(Task objective): State how many lines of the records below contain the word "loadLayers", giving the number and nothing else.

Top of Extracted material

theorem execBackupTakeover_frames {c : Fin 16} {s : State} : FramesN 949975 s (execBackupTakeover c s) := by
  unfold execBackupTakeover
  try dsimp only
  repeat' first
    | with_reducible apply Frames.refl
    | with_reducible assumption
    | (show _ = _; rfl)
    | with_reducible apply FramesN.powered
    | with_reducible apply Frames.step (g := reach_frames)
    | with_reducible apply Frames.step (g := castReady_frames)
    | with_reducible apply Frames.step (g := takeOver_frames)
    | with_reducible apply Frames.ite
    | split
    | dsimp only

theorem rejoined_frames {s : State} {c : Fin 16} {stroke : BitVec 48} : Frames 1154 s (rejoined s c stroke) := by
  unfold rejoined
  try dsimp only
  repeat' first
    | with_reducible apply Frames.refl
    | with_reducible assumption
    | (show _ = _; rfl)
    | ((with_reducible apply updCrew_step) <;> [skip; rfl; (first | exact crewOk_same rfl | exact fun _ => crewOk_none rfl | exact crewOk_map _ rfl (fun _ h => h) | exact crewOk_map _ rfl (fun _ h => attOk_ite h h) | exact fun h => crewOk_ite (crewOk_same rfl h) (crewOk_same rfl h) | exact fun h => crewOk_ite (crewOk_none rfl) (crewOk_same rfl h)| exact fun h => crewOk_ite (crewOk_same rfl h) (crewOk_none rfl))])
    | with_reducible apply Frames.step (g := endStroke_frames)
    | with_reducible apply Frames.step (g := checkHs_frames)
    | with_reducible apply Frames.ite
    | split
    | dsimp only

theorem copyEnds_frames {s : State} {c : Fin 16} : Frames 1154 s (copyEnds s c) := rejoined_frames

theorem execRejoinCopy_frames {c : Fin 16} {layer : Nat} {desc : BitVec 1024} {params : List Byte} {state : List Byte} {rec_ : BitVec 512} {s : State} : FramesN 5314 s (execRejoinCopy c layer desc params state rec_ s) := by
  unfold execRejoinCopy
  try dsimp only
  repeat' first
    | with_reducible apply Frames.refl
    | with_reducible assumption
    | (show _ = _; rfl)
    | with_reducible apply FramesN.powered
    | with_reducible apply Frames.step (g := copyEnds_frames)
    | ((with_reducible apply updCrew_step) <;> [skip; rfl; (first | exact crewOk_same rfl | exact fun _ => crewOk_none rfl | exact crewOk_map _ rfl (fun _ h => h) | exact crewOk_map _ rfl (fun _ h => attOk_ite h h) | exact fun h => crewOk_ite (crewOk_same rfl h) (crewOk_same rfl h) | exact fun h => crewOk_ite (crewOk_none rfl) (crewOk_same rfl h)| exact fun h => crewOk_ite (crewOk_same rfl h) (crewOk_none rfl))])
    | with_reducible apply Frames.step (g := hbmWriteN_frames)
    | with_reducible apply Frames.step (g := setLayerRec_frames)
    | with_reducible apply Frames.ite
    | split
    | dsimp only

theorem loadLayers_frames {s : State} {c : Fin 16} {data : List Byte} : Frames 5250 s (loadLayers s c data).1 := by
  unfold loadLayers
  try dsimp only
  repeat' first
    | with_reducible apply Frames.refl
    | with_reducible assumption
    | (show _ = _; rfl)
    | with_reducible apply Frames.step (g := setLayerRec_frames)
    | with_reducible apply Frames.step (g := rejoined_frames)
    | ((with_reducible apply updCrew_step) <;> [skip; rfl; (first | exact crewOk_same rfl | exact fun _ => crewOk_none rfl | exact crewOk_map _ rfl (fun _ h => h) | exact crewOk_map _ rfl (fun _ h => attOk_ite h h) | exact fun h => crewOk_ite (crewOk_same rfl h) (crewOk_same rfl h) | exact fun h => crewOk_ite (crewOk_none rfl) (crewOk_same rfl h)| exact fun h => crewOk_ite (crewOk_same rfl h) (crewOk_none rfl))])
    | ((with_reducible apply Frames.foldl) <;> [skip; intro _ _ _])
    | ((with_reducible apply Frames.foldl_fst) <;> [skip; intro _ _ _])
    | with_reducible apply Frames.ite
    | split
    | dsimp only

/-! ## Cox -/

theorem coxRead_frames {s : State} {p : Fin 8} {src : Cmd} {a b : Nat} {as : List Nat} : Frames 933968 s (coxRead s p src a b as) := by
  unfold coxRead
  try dsimp only
  repeat' first
    | with_reducible apply Frames.refl
    | with_reducible assumption
    | (show _ = _; rfl)
    | with_reducible apply Frames.step (g := collRead_frames)
    | with_reducible apply Frames.ite
    | split
    | dsimp only

theorem coxWrite_frames {s : State} {p : Fin 8} {k : CoxCmd} {ws : List (Nat × Byte)} : Frames 787520 s (coxWrite s p k ws) := by
  unfold coxWrite
  try dsimp only
  repeat' first
    | with_reducible apply Frames.refl
    | with_reducible assumption
    | (show _ = _; rfl)
    | with_reducible apply Frames.step (g := undoSave_frames)
    | ((with_reducible apply updAttempt_step) <;> [skip; rfl; (intro a h; first | exact h | exact attOk_ite h h | (split <;> exact h) | exact clusterWrite_ok h)])
    | with_reducible apply Frames.step (g := hbmTraffic_frames)
    | with_reducible apply Frames.step (g := hbmWriteL_frames)
    | with_reducible apply Frames.ite
    | split
    | dsimp only

theorem setCoxCmd_frames {s : State} {p : Fin 8} {i : Nat} {k : CoxCmd} : Frames 4096 s (setCoxCmd s p i k) := by
  unfold setCoxCmd
  try dsimp only
  repeat' first
    | with_reducible apply Frames.refl
    | with_reducible assumption
    | (show _ = _; rfl)
    | with_reducible apply Frames.step (g := updCox_frames)
    | dsimp only

theorem coxDone_frames {s : State} {p : Fin 8} {i : Nat} {k : CoxCmd} : Frames 267264 s (coxDone s p i k) := by
  unfold coxDone
  try dsimp only
  repeat' first
    | with_reducible apply Frames.refl
    | with_reducible assumption
    | (show _ = _; rfl)
    | ((with_reducible apply updAttempt_step) <;> [skip; rfl; (intro a h; first | exact h | exact attOk_ite h h | (split <;> exact h))])
    | with_reducible apply Frames.step (g := updCox_frames)
    | with_reducible apply Frames.step (g := setCoxCmd_frames)
    | with_reducible apply Frames.step (g := evAdd_frames)
    | with_reducible apply Frames.ite
    | split
    | dsimp only

theorem coxFail_frames {s : State} {p : Fin 8} {i : Nat} {k : CoxCmd} {r : Reason} {addr : Nat} {ws : List (Nat × Byte)} : Frames 791618 s (coxFail s p i k r addr ws) := by
  unfold coxFail
  try dsimp only
  repeat' first
    | with_reducible apply Frames.refl
    | with_reducible assumption
    | (show _ = _; rfl)
    | with_reducible apply Frames.step (g := someOf_frames)
    | with_reducible apply Frames.step (g := coxWrite_frames)
    | with_reducible apply Frames.step (g := setCoxCmd_frames)
    | split
    | with_reducible refine Frames.of_snd (by with_reducible assumption) ?_
    | dsimp only

theorem insertMm_frames {s : State} {n : Fin 8} {u : UnitCmd} : Frames 21638 s (insertMm s n u) := by
  unfold insertMm
  try dsimp only
  repeat' first
    | with_reducible apply Frames.refl
    | with_reducible assumption
    | (show _ = _; rfl)
    | with_reducible apply Frames.step (g := goCourse_frames)
    | with_reducible apply Frames.step (g := updCourse_frames)
    | with_reducible apply Frames.ite
    | split
    | dsimp only

theorem offerMm_frames {s : State} {p : Fin 8} {i : Nat} {k : CoxCmd} : Frames 283782 s (offerMm s p i k).1 := by
  unfold offerMm
  try dsimp only
  repeat' first
    | with_reducible apply Frames.refl
    | with_reducible assumption
    | (show _ = _; rfl)
    | with_reducible apply Frames.step (g := setCoxCmd_frames)
    | with_reducible apply Frames.step (g := evAdd_frames)
    | with_reducible apply Frames.step (g := ctrAdd_frames)
    | with_reducible apply Frames.step (g := updCox_frames)
    | with_reducible apply Frames.step (g := insertMm_frames)
    | with_reducible apply Frames.step (g := updCourse_frames)
    | with_reducible apply Frames.ite
    | split
    | dsimp only

theorem fillWork_frames {s : State} {p : Fin 8} {k : CoxCmd} : Frames 787522 s (fillWork s p k) := by
  unfold fillWork
  try dsimp only
  repeat' first
    | with_reducible apply Frames.refl
    | with_reducible assumption
    | (show _ = _; rfl)
    | with_reducible apply Frames.step (g := freshGen_frames)
    | with_reducible apply Frames.step (g := coxWrite_frames)
    | split
    | with_reducible refine Frames.of_snd (by with_reducible assumption) ?_
    | dsimp only

theorem matStart_frames {s : State} {p : Fin 8} {k : CoxCmd} : Frames 787520 s (matStart s p k).1 := by
  unfold matStart
  try dsimp only
  repeat' first
    | with_reducible apply Frames.refl
    | with_reducible assumption
    | (show _ = _; rfl)
    | with_reducible apply Frames.step (g := coxWrite_frames)
    | with_reducible apply FramesN.step (g := step_frames)
    | with_reducible apply Frames.ite
    | split
    | dsimp only

theorem rootIs_frames {s : State} {p : Fin 8} {k : CoxCmd} {new : Option (List FV)} : Frames 787520 s (rootIs s p k new).1 := by
  unfold rootIs
  try dsimp only
  repeat' first
    | with_reducible apply Frames.refl
    | with_reducible assumption
    | (show _ = _; rfl)
    | with_reducible apply Frames.step (g := coxWrite_frames)
    | split
    | dsimp only

theorem kronFinish_frames {s : State} {p : Fin 8} {k : CoxCmd} : Frames 787520 s (kronFinish s p k).1 := by
  unfold kronFinish
  try dsimp only
  repeat' first
    | with_reducible apply Frames.refl
    | with_reducible assumption
    | (show _ = _; rfl)
    | with_reducible apply Frames.step (g := coxWrite_frames)
    | with_reducible apply FramesN.step (g := step_frames)
    | with_reducible apply Frames.ite
    | split
    | dsimp only

theorem nextBlock_frames {s : State} {p : Fin 8} {k : CoxCmd} : Frames 787520 s (nextBlock s p k).1 := by
  unfold nextBlock
  try dsimp only
  repeat' first
    | with_reducible apply Frames.refl
    | with_reducible assumption
    | (show _ = _; rfl)
    | with_reducible apply FramesN.step (g := step_frames)
    | with_reducible apply Frames.step (g := kronFinish_frames)
    | with_reducible apply Frames.ite
    | split
    | with_reducible refine Frames.of_fst (by with_reducible assumption) ?_

theorem afterRoot_frames {s : State} {p : Fin 8} {k : CoxCmd} : Frames 787520 s (afterRoot s p k).1 := by
  unfold afterRoot
  try dsimp only
  repeat' first
    | with_reducible apply Frames.refl
    | with_reducible assumption
    | (show _ = _; rfl)
    | with_reducible apply FramesN.step (g := step_frames)
    | with_reducible apply Frames.step (g := nextBlock_frames)
    | with_reducible apply Frames.ite
    | split
    | with_reducible refine Frames.of_fst (by with_reducible assumption) ?_

theorem matElem_frames {s : State} {p : Fin 8} {k : CoxCmd} : Frames 787520 s (matElem s p k).1 := by
  unfold matElem
  try dsimp only
  repeat' first
    | with_reducible apply Frames.refl
    | with_reducible assumption
    | (show _ = _; rfl)
    | with_reducible apply Frames.step (g := rootIs_frames)
    | with_reducible apply Frames.step (g := afterRoot_frames)
    | with_reducible apply FramesN.step (g := step_frames)
    | with_reducible apply Frames.ite
    | split
    | with_reducible refine Frames.of_fst (by with_reducible assumption) ?_
    | dsimp only

theorem afterProd_frames {s : State} {p : Fin 8} {k0 : CoxCmd} : Frames 787520 s (afterProd s p k0).1 := by
  unfold afterProd
  try dsimp only
  repeat' first
    | with_reducible apply Frames.refl
    | with_reducible assumption
    | (show _ = _; rfl)
    | with_reducible apply Frames.step (g := coxWrite_frames)
    | with_reducible apply FramesN.step (g := step_frames)
    | with_reducible apply Frames.step (g := rootIs_frames)
    | with_reducible apply Frames.step (g := afterRoot_frames)
    | with_reducible apply Frames.step (g := nextBlock_frames)
    | with_reducible apply Frames.ite
    | split
    | with_reducible refine Frames.of_fst (by with_reducible assumption) ?_
    | dsimp only

theorem goMatrix_frames {k : Nat} {s : State} {x2 : Fin 8} {x3 : Nat} : Frames 808150 s (goMatrix k s x2 x3) := by
  induction k generalizing s x2 x3 with
  | zero => exact Frames.refl _ _
  | succ k ih =>
    unfold goMatrix
    repeat' first
      | with_reducible apply Frames.refl
      | with_reducible apply Frames.step (g := ih)
      | with_reducible assumption
      | (show _ = _; rfl)
      | with_reducible apply Frames.step (g := coxDone_frames)
      | with_reducible apply Frames.step (g := matElem_frames)
      | with_reducible apply Frames.step (g := setCoxCmd_frames)
      | with_reducible apply Frames.step (g := afterProd_frames)
      | with_reducible apply Frames.step (g := palletWriteL_frames)
      | with_reducible apply Frames.step (g := bindTile_frames)
      | with_reducible apply Frames.step (g := offerMm_frames)
      | with_reducible apply Frames.ite
      | split
      | with_reducible refine Frames.of_fst (by with_reducible assumption) ?_
      | dsimp only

Bottom of Extracted material

(Solution): 2